Место у высокого дуба спутникам пришлось по вкусу.

Людмила принялась настырничать, упорно уговаривая бригадира побыстрее оформить приглянувшийся им надел. Начальник не соглашался, но не из вредности, а исходя из производственного цикла, просил агента объяснить дорогому клиенту, что не по правилам вести стройку, отходя от основного направления, выбиваться из ряда. Выхватывая куски пожирнее, копать, где придется. Но ждать важный человек, видимо, не желал – скоропостижно скончался.

– Разве же я против? – Снова и снова бубнил бригадир, внимательно глядя под ноги. – Я же ко всем одинаково уважительный. Для меня нет разницы: пролетарий ли помер – голь перекатная, или депутат – олигарх то есть. Я ко всякому без претензий. Из земли, так сказать, вышел, в землю родную ушел… – увещевал Керим спутников. О смерти желательно думать загодя, не дожидаясь несчастного случая или, к примеру, вполне себе прогнозируемого события. И вечно-то русский Ванька несобран, неорганизован, ныл он. К серьезной дате серьезные люди готовятся загодя – так же, как, к примеру, к свадьбе с фанфарами или к долгожданной поездке к морю, в отпуск. Разве придет на ум, к примеру, европейцу: немцу ли или французу – клянчить достойное место для погребения покойника, в пик события?

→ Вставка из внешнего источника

-- ==== Sys2Proof/Decode.lean ====
section
/-! DEFINITION. The command encoding (30_encoding.md R90 to R96): the opcode map, the decoder, total on every 32-bit
word, and the encoder. -/

namespace Sys2Proof

/-- The rows of the opcode map in the order of 30_encoding.md R93. -/
def Mnemonic.all : List Mnemonic :=
  [.nop, .errClear, .softReset, .crcInit, .crcBit, .crcByte, .crcFinal, .sample, .eos, .demodReset,
   .sliceClear, .slicePush, .sliceTs16, .sliceCommit, .slicePop, .byteAt, .extract]

/-- The OPC column of 30_encoding.md R93. -/
def Mnemonic.opcode : Mnemonic → BitVec 8
  | .nop => 0x00
  | .errClear => 0x01
  | .softReset => 0x02
  | .crcInit => 0x10
  | .crcBit => 0x11
  | .crcByte => 0x12
  | .crcFinal => 0x13
  | .sample => 0x20
  | .eos => 0x21
  | .demodReset => 0x22
  | .sliceClear => 0x30
  | .slicePush => 0x31
  | .sliceTs16 => 0x32
  | .sliceCommit => 0x33
  | .slicePop => 0x34
  | .byteAt => 0x38
  | .extract => 0x39

/-- The match column of 30_encoding.md R93. -/
def Mnemonic.matchWord : Mnemonic → Word
  | .nop => 0x00000000
  | .errClear => 0x01000000
  | .softReset => 0x02000000
  | .crcInit => 0x10000000
  | .crcBit => 0x11000000
  | .crcByte => 0x12000000
  | .crcFinal => 0x13000000
  | .sample => 0x20000000
  | .eos => 0x21000000
  | .demodReset => 0x22000000
  | .sliceClear => 0x30000000
  | .slicePush => 0x31000000
  | .sliceTs16 => 0x32000000
  | .sliceCommit => 0x33000000
  | .slicePop => 0x34000000
  | .byteAt => 0x38000000
  | .extract => 0x39000000

/-- The mask column of 30_encoding.md R93: the opcode byte and every reserved bit. -/
def Mnemonic.mask : Mnemonic → Word
  | .nop => 0xFFFFFFFF
  | .errClear => 0xFFFFFFFF
  | .softReset => 0xFFFFFFFF
  | .crcInit => 0xFFFFFFFF
  | .crcBit => 0xFFFFFFFE
  | .crcByte => 0xFFFFFF00
  | .crcFinal => 0xFFFFFFFF
  | .sample => 0xFFFFF000
  | .eos => 0xFFFFFFFF
  | .demodReset => 0xFFFFFFFF
  | .sliceClear => 0xFFFFFFFF
  | .slicePush => 0xFFFFFF00
  | .sliceTs16 => 0xFFFF0000
  | .sliceCommit => 0xFFFFFFFF
  | .slicePop => 0xFFFFFFFF
  | .byteAt => 0xFFFFFFF0
  | .extract => 0xFFFFFF00

/-- "A word `w` selects row r exactly when `(w & r.mask) = r.match`" (30_encoding.md R93). -/
def Mnemonic.selects (m : Mnemonic) (w : Word) : Bool := w &&& m.mask == m.matchWord

/-- The row's command with its operand fields taken from the word (30_encoding.md R91): zero-extended, never
scaled or shifted (R92). -/
def Mnemonic.build (m : Mnemonic) (w : Word) : Instr :=
  match m with
  | .nop => .nop
  | .errClear => .errClear
  | .softReset => .softReset
  | .crcInit => .crcInit
  | .crcBit => .crcBit (w.extractLsb' 0 1)
  | .crcByte => .crcByte (w.extractLsb' 0 8)
  | .crcFinal => .crcFinal
  | .sample => .sample (w.extractLsb' 0 12)
  | .eos => .eos
  | .demodReset => .demodReset
  | .sliceClear => .sliceClear
  | .slicePush => .slicePush (w.extractLsb' 0 8)
  | .sliceTs16 => .sliceTs16 (w.extractLsb' 0 16)
  | .sliceCommit => .sliceCommit
  | .slicePop => .slicePop
  | .byteAt => .byteAt (w.extractLsb' 0 4)
  | .extract => .extract (w.extractLsb' 0 4) (w.extractLsb' 4 4)

/-- Why a word is no command: both raise `E_ILLEGAL` (30_encoding.md R96, 93_implementation_defined.md I9). -/
inductive IllegalWord where
  | reservedOpcode   -- an opcode value outside the map (R95)
  | reservedBitSet   -- a known opcode with a reserved bit set (R96)
deriving DecidableEq, Repr

/-- What the decoder makes of a word. -/
inductive Decoded where
  | command (i : Instr)
  | illegal (why : IllegalWord)
deriving DecidableEq, Repr

/-- Which reserved encoding a word is that selects no row. -/
def illegalReason (w : Word) : IllegalWord :=
  if Mnemonic.all.any (fun m => m.opcode == w.extractLsb' 24 8) then .reservedBitSet else .reservedOpcode

/-- The decoder: total, "every 32-bit word either selects exactly one command or raises `E_ILLEGAL`"
(30_encoding.md R96). -/
def decode (w : Word) : Decoded :=
  match Mnemonic.all.find? (fun m => m.selects w) with
  | some m => .command (m.build w)
  | none => .illegal (illegalReason w)

/-- Bits `w[23:0]` of a command's word: its operand fields, every other bit 0 (30_encoding.md R90, R91). -/
def Instr.operandBits : Instr → BitVec 24
  | .nop => 0
  | .errClear => 0
  | .softReset => 0
  | .crcInit => 0
  | .crcBit b => 0#23 ++ b
  | .crcByte byte => 0#16 ++ byte
  | .crcFinal => 0
  | .sample raw => 0#12 ++ raw
  | .eos => 0
  | .demodReset => 0
  | .sliceClear => 0
  | .slicePush byte => 0#16 ++ byte
  | .sliceTs16 imm16 => 0#8 ++ imm16
  | .sliceCommit => 0
  | .slicePop => 0
  | .byteAt idx => 0#20 ++ idx
  | .extract lo hi => 0#16 ++ hi ++ lo

/-- The command word of a command: the opcode in `w[31:24]` (30_encoding.md R90), the operand fields below it. -/
def encode (i : Instr) : Word := i.mnemonic.opcode ++ i.operandBits

/-- The command of an instruction word numbered as spec/opcode_table.json numbers it. Every command is one 32-bit
word (30_encoding.md R90). -/
def decodeTableWord (nbits w : Nat) : Option Instr :=
  if nbits ≤ 32 then
    match decode (BitVec.ofNat 32 (w % 2 ^ nbits)) with
    | .command i => some i
    | .illegal _ => none
  else none

end Sys2Proof
end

– А если все же отвлечь пару рабочих рук от строительства основной трассы? – прервал словоизлияния начальника священник.

– Да разве я против? Только где же их взять? – взмолился Керим. – У меня только эти руки и имеются. Мрут люди и ночью, и днем, не согласуя очередности. С графика сдвинешься, и утонешь в работе. Разве мне жалко земли? Вона сколько ее! – Начальник широко обвел горизонт. – Навалом землицы на Руси-матушке. Бери – не ленись. Осваивай территорию.

– Много-то много, но хорошо бы все же поиметь место у дуба, – стояло на своем духовное лицо. – Неужто не понятно, мил человек?

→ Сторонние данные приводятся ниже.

-- ==== Sys2Proof/Laws/Decode.lean ====
section
/-! SUPPORT. The opcode map: opcode, match and mask agree, and the operand fields of an encoded command are its
operands. -/

namespace Sys2Proof

/-- Every row is listed. -/
theorem Mnemonic.mem_all (m : Mnemonic) : m ∈ Mnemonic.all := by cases m <;> decide

/-- The match column is the opcode with every other bit 0 (30_encoding.md R93). -/
theorem matchWord_eq (m : Mnemonic) : m.matchWord = m.opcode ++ 0#24 := by cases m <;> rfl

/-- "Every mask covers" bits [31:24] (30_encoding.md R93). -/
theorem mask_high (m : Mnemonic) : m.mask.extractLsb' 24 8 = 0xFF#8 := by cases m <;> rfl

/-- No two rows share an opcode (30_encoding.md R93). -/
theorem opcode_injective {m m' : Mnemonic} (h : m.opcode = m'.opcode) : m = m' := by
  cases m <;> cases m' <;> first | rfl | exact absurd h (by decide)

/-- A word that selects a row has its opcode in bits [31:24]. -/
theorem opcode_of_selects {m : Mnemonic} {w : Word} (h : m.selects w = true) : w.extractLsb' 24 8 = m.opcode := by
  have hw : w &&& m.mask = m.matchWord := by simpa [Mnemonic.selects] using h
  have h8 : (w &&& m.mask).extractLsb' 24 8 = m.matchWord.extractLsb' 24 8 := by rw [hw]
  rw [BitVec.extractLsb'_and, mask_high, matchWord_eq] at h8
  have hall : (0xFF#8) = BitVec.allOnes 8 := by decide
  rw [hall, BitVec.and_allOnes] at h8
  rw [h8, BitVec.extractLsb'_append_eq_left]

/-- The opcode of an encoded command is its row's. -/
theorem opcode_encode (i : Instr) : (encode i).extractLsb' 24 8 = i.mnemonic.opcode := by
  rw [encode, BitVec.extractLsb'_append_eq_left]

/-- The operand bits of an encoded command. -/
theorem operandBits_encode (i : Instr) : (encode i).extractLsb' 0 24 = i.operandBits := by
  rw [encode, BitVec.extractLsb'_append_eq_right]

end Sys2Proof
end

– Рад бы стараться, батюшка. Но в короткое время с задачей не справлюсь – в коллективе текучка. Трудятся одни немощные, хотя и башковитые, и даже поэты имеются.

– Алкоголики?

– Пьет население, – вздохнул начальник.

– Что же, ни одного трезвого?

– Только один и есть. Им и план выполняю. Однако трезвый человек иной раз хуже пьяницы будет, потому как мой трезвенник нелюдим оказался. Лично по мне, пьяница – пока на ногах держится – все же милее хмурого.

– Эк ты, философ! В корень зришь, – рассмеялся священник.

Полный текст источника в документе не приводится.